New Coupeville teachers experience their first day

Although school doesn’t officially start until Tuesday, Sept. 6, it felt like it started Monday for Stefanie Ask and the others, who were introduced then listened to Superintendent Jim Shank talk about Coupeville schools.

Life’s been a bit of a whirlwind for Stefanie Ask since learning that she got a teaching job in Coupeville.

She and her husband got the news in May then proceeded to sell their house in Sitka, Alaska, pack up virtually all of their belongings for a trip by barge to Seattle, then sent their car by ferry to Prince Rupert, B.C.

That was followed by a 1,000-mile drive to Grays Harbor County so they could live temporarily with family in Hoquiam while house hunting on Whidbey.

They finally purchased a house on five acres on South Whidbey, where her husband, Cassidy Patnoe, grew up.

“We were living out of a backpack,” Ask said at a new teachers orientation in Coupeville Monday.

“It’s been something else.”

Ask, who’ll teach English at Coupeville Middle School/High School, was glad to be standing in one place Monday, joining five other teachers and one administrator new to Coupeville schools this fall.

Although school doesn’t officially start until Tuesday, Sept. 6, it felt like it started Monday for Ask and the others, who were introduced then listened to Superintendent Jim Shank talk about Coupeville schools.

The middle school/high school is welcoming four new teachers — Susan Johnson (STEAM), Wanda McDonald (Spanish), Kathryn Zielinski (special education) and Ask — and one new administrator, assistant principal Melissa Rohr. STEAM stands for Science, Technology, Engineering, Art and Math.

New to the elementary school are teachers Chad Rickner (physical education) and Holly Bailey (preschool).

This week has been devoted to teacher training, preparing for the arrival of students and learning new faces.

McDonald, from Nashville, Tenn., moved to Whidbey a year ago. She is entering her 18th year of teaching Spanish.

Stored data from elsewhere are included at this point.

-- ==== Sys2Proof/Machine/WeaveCheck.lean ====
section
/-! DEFINITION. The weave bitstream: its records (02 R37 to R53) and the consistency checks in table order (R59, R464). -/

namespace Sys2Proof.Machine

/-- A record: its offset, type and length. -/
structure WvRec where
  off : Nat
  typ : Nat
  len : Nat
  deriving DecidableEq, Repr
/-- Bits lo to lo + n - 1 of the record's bytes from offset o on. -/
def WvRec.f (m : Mem) (r : WvRec) (o lo n : Nat) : Nat := (Mem.readN m (r.off + o) 8 >>> lo) % 2 ^ n

def tPART : Nat := 1
def tSEAT : Nat := 2
def tQMAP : Nat := 3
def tCLUSTER : Nat := 4
def tREGION : Nat := 5
def tTWIN : Nat := 6
def tINTAKE : Nat := 7
def tPOWER : Nat := 8
def tNOTE : Nat := 0x0E
def tEND : Nat := 0x0F

/-- Fixed length of a record type and how often it may occur (R40); none for a reserved type and for NOTE. -/
def recLen : Nat → Option (Nat × Nat)
  | 1 => some (32, 16)
  | 2 => some (24, 16)
  | 3 => some (24, 1024)
  | 4 => some (16, 16)
  | 5 => some (16, 4)
  | 6 => some (16, 32)
  | 7 => some (48, 8)
  | 8 => some (16, 1)
  | 15 => some (8, 1)
  | _ => none
def recOk (r : WvRec) (sofar : List WvRec) : Bool :=
  if r.typ = tNOTE then decide (8 ≤ r.len) && r.len % 8 == 0 else
  match recLen r.typ with
  | some (n, most) => r.len == n && decide ((sofar.filter fun x => x.typ == r.typ).length < most)
  | none => false

/-- The records in offset order, or the offset at which WEAVE_RECORD fails (R39, R464). -/
def walkRecs (m : Mem) (length : Nat) : Nat → Nat → List WvRec → List WvRec × Option Nat
  | 0, _, acc => (acc.reverse, (acc.head?).map (·.off))
  | fuel + 1, off, acc =>
    if length ≤ off then (acc.reverse, some ((acc.head?.map (·.off)).getD 0x40)) else
    let r : WvRec := { off := off, typ := (Mem.read m off).toNat, len := Mem.readN m (off + 2) 2 }
    if !recOk r acc || decide (length < off + r.len) then (acc.reverse, some off)
    else if r.typ = tEND then (if off + r.len = length then ((r :: acc).reverse, none) else (acc.reverse, some off))
    else walkRecs m length fuel (off + r.len) (r :: acc)
/-- The records, or where WEAVE_RECORD fails. A bad record is reported before a wrong RECORD_COUNT, since the count is only known
once every record has been walked; R59 does not order the two (DESIGN CHOICE, log 130). -/
def wvRecords (m : Mem) (length : Nat) : List WvRec × Option Nat :=
  let w := walkRecs m length (length / 8 + 1) 0x40 []
  match w.2 with
  | some o => (w.1, some o)
  | none => if Mem.readN m 0x0C 2 = w.1.length then (w.1, none) else (w.1, some 0x0C)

Johnson spent the past 19 years teaching media, graphic design and film at Renton High School and was the Technology Department Chair for the past 16 years.

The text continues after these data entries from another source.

/-- A tile starts at bundle 0 with its coordinates, PARAM of its launch, and every other item that R71 clears cleared: V,
WB, ACC and its tags, the loop stack, address generators, draw channels, pending writes (03 R71, R100; 05 R132); local memory,
the banks, the trace and the counters stay. It completes when
it has ended with its draws idle, and its launch counts it and adds its digest (05 R133, R149); a fault stops it,
shows in ENG_FAULT and decides its launch's status (03 R106, R107; 16 R412). A copy of tensor descriptors that is
complete lands in local memory, or with an error faults the tile that waits for it (07 R186); one of a binding counts
for its standing launch (R188). -/
def Obligations.TileLife : Prop :=
  ∀ (s : State) (e : EngineId), let b := s.blk; let v := b.engine e
    (∀ (j : Job) (r : Range) (l : Launch), let k := v.bank v.active
      b.running = true → b.clocked e = true → b.mayStartTile e = true → v.deque = [(j, r)] → b.launch? j = some l →
      (k.st = .ready ∨ k.st = .waiting) → k.prog = l.prog → j.run = false →
      ∃ c : Blk, exec (.tileStart e) s = .next { s with blk := c } ∧ c = { b with eng := c.eng }
        ∧ c.engine e = { v with
            arch := { v := [], wb := [], acc := [], tag := [], loops := [], ag := [], chan := [], pend := [], param := l.params
                      tileM := BitVec.ofNat 16 (l.coords r.lo).1, tileN := BitVec.ofNat 16 (l.coords r.lo).2.1
                      tileB := BitVec.ofNat 16 (l.coords r.lo).2.2 }
            deque := if r.lo + 1 < r.hi then [(j, { lo := r.lo + 1, hi := r.hi })] else []
            job := some j, tile := r.lo, started := true, ptr := 0, step := 0, ended := false, mmFree := 0, bubble := false
            numeric := 0, digest := 0, apos := false, busy := 0, stall := 0, needs := [], got := [], idxBuf := [], idxLm := []
            ran := false, st := .running, last := s.env.now, trace := (c.engine e).trace }
        ∧ (∀ tm tn tb : Nat, tm < l.tm → tn < l.tn → r.lo = (tb * l.tm + tm) * l.tn + tn → l.coords r.lo = (tm, tn, tb))
        ∧ (∀ i : Nat, i ≠ e.val → c.engine i = b.engine i))
    ∧ (∀ (j : Job) (x : SbEntry) (l : Launch), b.running = true → b.clocked e = true → v.job = some j → v.ended = true →
      v.stop = none → v.pendFault = none → v.st ≠ .saving → v.channelsIdle = true → v.arch.pend = [] → j.run = false →
      b.retired j = false → b.entry j.q j.n = some x → x.prog = .launch l → l.twin = none → v.yieldTo = none →
      ∃ c : Blk, exec (.tileComplete e) s = .next { s with blk := c.pump s.env } ∧ (c.engine e).job = none ∧ (c.engine e).deque = v.deque
        ∧ (c.launch? j).map (·.doneTiles) = some (l.doneTiles + 1) ∧ (c.launch? j).map (·.digest) = some (l.digest + v.digest)
        ∧ (∀ i : Nat, i ≠ e.val → c.engine i = b.engine i) ∧ b.EngineWork c ∧ c.sq = b.sq ∧ c.qs = b.qs)
    ∧ (∀ (j : Job) (x : SbEntry) (l : Launch) (code : W8) (bundle : Nat), b.up = true → v.job = some j → j.run = false →
      v.pendFault = some (code, bundle) → b.entry j.q j.n = some x → x.prog = .launch l → l.twin = none → x.ending = none →
      ∃ c : Blk, exec (.tileFault e) s = .next { s with blk := c.pump s.env } ∧ (c.engine e).pendFault = none ∧ (c.engine e).stop = some .ended
        ∧ (c.engine e).faultReg = BitVec.ofNat 19 (code.toNat + 2 ^ 8 * (bundle % 1024) + 2 ^ 18 * b2n v.active)
        ∧ (c.entry j.q j.n).map (·.ending) = some (some (Stat.err code (engDetail e bundle v.active v.tile)))
        ∧ ({ b with flt := c.flt } : Blk).EngineWork c ∧ b.flt.LogOnly c.flt)
    ∧ (∀ (k : DescCopy) (l : Launch), let landed := v.lm.landLines (l.addr.toNat + 128) l.descLm k.got
      let sound := (v.landRow (l.addr.toNat + 128) l.descLm k.got).badLm
      b.running = true → (v.copies.find? fun c => c.want == 0) = some k → lastCopy k.job v.copies = some k → b.launch? k.job = some l →
      (v.descWait = true → v.descFor = some k.job →
        ∃ c : Blk, exec (.descriptorCopyDone e) s = .next { s with blk := c.pump s.env } ∧ c = { b with eng := c.eng }
          ∧ (k.bad = false → c.engine e = { v with copies := v.copies.erase k, descWait := false, lm := landed, badLm := sound })
          ∧ (k.bad = true → v.pendFault = none →
              c.engine e = { v with copies := v.copies.erase k, descWait := false, pendFault := some (Code.engDraw, 0) })
          ∧ (∀ i : Nat, i ≠ e.val → c.engine i = b.engine i))
      ∧ (∀ st : Standing, v.descWait = false → k.bad = false → k.job.run = true → b.findStand k.job.q k.job.n = some st →
          st.q = k.job.q → st.n = k.job.n → st.bound = false → st.copied.contains e.val = false →
        ∃ c : Blk, exec (.descriptorCopyDone e) s = .next { s with blk := c.pump s.env } ∧ c = { b with eng := c.eng, stand := c.stand }
          ∧ c.engine e = { v with copies := v.copies.erase k, lm := landed, badLm := sound }
          ∧ (c.findStand st.q st.n).map (·.copied) = some (st.copied ++ [e.val])
          ∧ (∀ i : Nat, i ≠ e.val → c.engine i = b.engine i)))

/-! ### Twins and retirement (02 R67, 16 R413 to R415) -/

/-- Equal pairs release the twin-issue with OUTCOME 1 and both agreeing; unequal ones call for a third issue with
CAUSE 1, which puts the whole launch on the arbiter (16 R414, R415). A launch affected by a pour, with no engine at
work on it, completes with STALE_SKIPPED, and NUMERIC as its tiles reported (02 R67; 06 R168). When a retired launch
completes is the model's reading, log 36; what a twin issue reports, log 147. -/
def Obligations.TwinsAndRetirement : Prop :=
  ∀ (s : State) (i : Fin 32), let b := s.blk
    (∀ (j : Job) (t : Twin) (d n : W64), b.running = true → b.twinJobs i = [(j, t)] → t.pairIx = i.val → t.run3 = false → t.wants3 = false →
      t.cause = 0 → t.c.fin = none → t.a.fin = some (.pair d n) → t.b.fin = some (.pair d n) →
      ∃ c : Blk, exec (.twinCompare i) s = .next { s with blk := c.pump s.env }
        ∧ SMap.get {} c.flt.twins i.val = { last := 49, digA := d, digB := d, digC := 0 } ∧ c.flt.log = b.flt.log
        ∧ ({ b with flt := { b.flt with twins := c.flt.twins } } : Blk).EngineWork c)
    ∧ (∀ (j : Job) (t : Twin) (l : Launch) (d n d' n' : W64), b.running = true → b.twinJobs i = [(j, t)] → t.run3 = false → t.wants3 = false →
      b.launch? j = some l → t.a.fin = some (.pair d n) → t.b.fin = some (.pair d' n') → (d ≠ d' ∨ n ≠ n') →
      ∃ c : Blk, exec (.twinCompare i) s = .next { s with blk := c.pump s.env }
        ∧ (c.launch? j).map (·.twin) = some (some { t with cause := 1, wants3 := true })
        ∧ c = { b with sb := c.sb, stand := c.stand })
    ∧ (∀ (p : WvTwin) (j : Job) (t : Twin) (l : Launch), b.running = true → b.wv.cur.twin i = some p → b.wantsThird i = some (j, t) →
      b.idleEng p.arb j = true → (b.engine p.arb).deque = [] → b.firstOfArb p.arb i = true → b.launch? j = some l → ((b.engine p.arb).bankFor l.prog).isSome = true →
      (b.engine p.arb).save = none →
      ∃ c : Blk, exec (.thirdIssue i) s = .next { s with blk := c.pump s.env }
        ∧ (c.engine p.arb).deque = [(j, { lo := 0, hi := if j.run then 1 else l.tiles })]
        ∧ (c.launch? j).map (·.twin) = some (some { t with run3 := true }) ∧ (∀ k, k ≠ p.arb → c.engine k = b.engine k)
        ∧ b.EngineWork c ∧ c.qs = b.qs ∧ c.kn = b.kn)
    ∧ (∀ (j : Job) (r : List Job) (e : SbEntry) (l : Launch), b.running = true → b.wv.retire = j :: r → j.run = false →
      b.entry j.q j.n = some e → (∀ f ∈ b.sb, f.q = j.q → f.n = j.n → f = e) → e.prog = .launch l → e.ending = none → e.owes = [] → b.holders j = [] → e.opcode = opLAUNCH →
      ∃ c : Blk, exec .launchRetire s = .next { s with blk := c.pump s.env } ∧ ({ b with wv := { b.wv with retire := r } } : Blk).EngineWork c
        ∧ c.Ended j.q j.n { stale := true, numeric := l.reported != 0, concealed := l.concealed, detail := l.reported
                            stretched := b.stretchSeen j.q j.n } opLAUNCH)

She said last year she started working on a science endorsement because she wanted to integrate technology and movement as a delivery system for science.

Zielinski also is coming from the Renton School District, where she taught special education for five years.

She is entering her seventh year of teaching, starting in a small district north of Spokane, which she calls home.

“I am super excited to be out of the city and back to my country roots,” Zielinski wrote in an email.

Rickner, originally from Oklahoma, has been teaching for 17 years, all but one of them overseas, including nine years in China.

He is married to Kathryn Rickner, the special education teacher at Coupeville Elementary.

Bailey isn’t traveling as far as most of the others.

She taught Life Skills at Oak Harbor High School for three years before taking nearly four years off from teaching to start a family.